Проходит пять минут. Проходит десять минут.

Седельников оглядывается. Почему же, в самом деле, ему и не оглянуться? Ведь у него есть место, нумер первый, у него есть багаж. Может быть, в багаже у него есть вещи тысячные?

Седельников оглядывается и видит: сидит на диване человек, наклонил голову и о чем-то думает, и кажется, даже, что его губы что-то нашептывают.

«Не опоздал ли, мой друг, думать?» — мысленно спрашивает у него Седельников и снова смотрит: галстук у него черный, с красными полосками. Жилет серый. Жакетка темно-синяя.

«Шепчешь? — думает Седельников, — Ну, пошепчи, пошепчи».

Хочется ему думать, что сегодня же барыня и розы свои забудет, и слова свои забудет, и слезы свои забудет и сегодня же позвонит в телефон, нумер которого записан на тайном листке.

«Эх, друг!» — вздыхает Седельников, и хочется ему ударить этого человека по плечу и рассказать ему, что такое любовь, повеселить его душу каким-нибудь словом, залихватским, веселым, выбранным из песни.

А человек поднимает глаза, взглядывает на Седельникова, и выражение лица у него такое, будто хочется припомнить: где он видел этого штабс-капитана, серенького, хроменького, с рыженькими усиками? Где он видел это кривосидящее пенсне? Эту фуражку с помятыми полями, с потускневшим, выпуклым по обрезу козырьком?

Смотрит он на Седельникова, а у самого в душе — счастье: счастье в глазах, счастье в улыбке, счастье в углах губ, — и даже, кажется, в прядях волнистых, откинутых назад волос струится счастье.

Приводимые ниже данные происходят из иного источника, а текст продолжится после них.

-- ==== Sys2Proof/Machine/KilnOps.lean ====
section
/-! DEFINITION. The kiln path's operations (Chapter 10): capture and records, segments on the media, staging, admission,
writes and commits, index records, the power-fail sequence. -/

namespace Sys2Proof.Machine

/-- A stream. -/
def State.stream (s : State) (i : Nat) : Stream := s.kiln.streams.getD i Stream.none_

/-- A stream's record changed. -/
def State.withStream (s : State) (i : Nat) (f : Stream → Stream) : State :=
  s.withKiln fun k => { k with streams := k.streams.put i (f (s.stream i)) }

/-- A stream is bound (R279). -/
def Stream.bound (x : Stream) : Bool := x.st == .opened || x.st == .paused || x.st == .closing

/-- Fields of the stream record (Table 10-3). -/
def Stream.sid (x : Stream) : Nat := leAt x.record 0 4
/-- NAMESPACE. -/
def Stream.ns (x : Stream) : Nat := byteAt x.record 4
/-- Blocks of a segment: 2^SEG_ORDER. -/
def Stream.blocks (x : Stream) : Nat := 2 ^ byteAt x.record 5
/-- CAPTURE. -/
def Stream.capture (x : Stream) : Nat := byteAt x.record 6
/-- INDEX_EN. -/
def Stream.indexEn (x : Stream) : Bool := bit (byteAt x.record 7) 0
/-- STAGE_MIN. -/
def Stream.stageMin (x : Stream) : Nat := leAt x.record 14 2
/-- QUEUE_KIB. -/
def Stream.queueKib (x : Stream) : Nat := leAt x.record 16 2
/-- RATE_MBS. -/
def Stream.rate (x : Stream) : Nat := leAt x.record 18 2

/-- The slots of a key list of 16 bytes: up to the first 0xFFFF (Table 10-3). -/
def keyList (b : Bytes) : List Nat := ((List.range 8).map fun i => leAt b (2 * i) 2).takeWhile (· != 0xFFFF)

/-- The slots listed. -/
def Stream.keys (x : Stream) : List Nat := keyList (sub x.record 20 16)

/-- The slot in use. -/
def Stream.slot (x : Stream) : Option Nat := x.cur.bind fun i => x.keys[i]?

/-- The stream's entry of Table 10-15. -/
def streamIdx (i : Nat) : Nat := 0x2710 + i

/-- A change of a stream's state (event 160). -/
def State.streamTo (s : State) (i : Nat) (st : StreamState) : State :=
  if (s.stream i).st = st then s else (s.withStream i fun x => { x with st := st }).event 160

/-- The streams with their numbers. -/
def State.streamList (s : State) : List (Nat × Stream) := s.kiln.streams

/-- A kiln stream is bound to the namespace. -/
def State.nsBound (s : State) (k : Nat) : Bool := s.kiln.streams.any fun kv => kv.2.bound && kv.2.ns == k

/-- The EtherType and the offset of what follows it, past up to two VLAN tags. -/
def etherAt (b : Bytes) (off : Nat) : Nat → Nat × Nat
  | 0 => (beAt b off 2, off + 2)
  | f + 1 =>
    let t := beAt b off 2
    if (t = 0x8100 ∨ t = 0x88A8) ∧ off + 4 ≤ b.length then etherAt b (off + 4) f else (t, off + 2)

Седельников опять отворачивается, и снова лоб его ощущает приятное, холодное, толстое стекло. За стеклом — ночь, все шире и шире дышит она в полях. Как ведьма, — она сожрала весь свет весеннего дня. Как ведьма, из злой старухи она превратится в красавицу, у которой корона на голове.

Приходит из вагона-ресторана лакей с бумажкой в руке. Седельников видит его белый, словно из бумаги сделанный и плотно приглаженный галстук, видит в его петлице четыре жестяные цифры: 1844.

— Обедать изволите? — спрашивает лакей.

— Нет, — глядя в сторону, отвечает Седельников, и ему стыдно за то, что он не может израсходовать два рубля на обед. Придется есть сыр, копченую колбасу. В корзиночке имеются еще три апельсина, коробка фиников и филипиовские калачи.

— Обедать изволите? — снова, повернувшись к Седельникову спиной, спрашивает лакей.

— Да, — отвечает сосед, — да.

И когда тот через десять минут, забрав газеты, уходит в вагон-ресторан, Седельников, хромая, идет в купе и садится на свое место, у окошечка. Побаливала нога: натрудил ее за день.

На столе лежали розы, — прекрасные, белые розы! Что такое розы, лежащие на вагонном столе? Или их отняли от груди матери? Или на то они и рождаются, чтобы быть свидетелями любви? Хорошо ли, что подкосил их нож садовника, плохо ли?

Седельников встает и, не наступая на больную ногу, закрывает дверь купе, защелкивает замок, защелкивает вверху предохранитель и опять садится на свое место. Теперь никто не войдет. Теперь он — хозяин этой мягкой клетки.

Седельников сделает то, что хочет. Седельников забирает в руки длинные стебли, — все, все! Седельников осторожно, благоговейно, — как священник — чашу, в которой уже свершилось чудо, — поднимает их, наклоняет к ним лицо свое и чувствует, как струится из них аромат, белый, чуть ощущаемый аромат: дыхание полюбившей.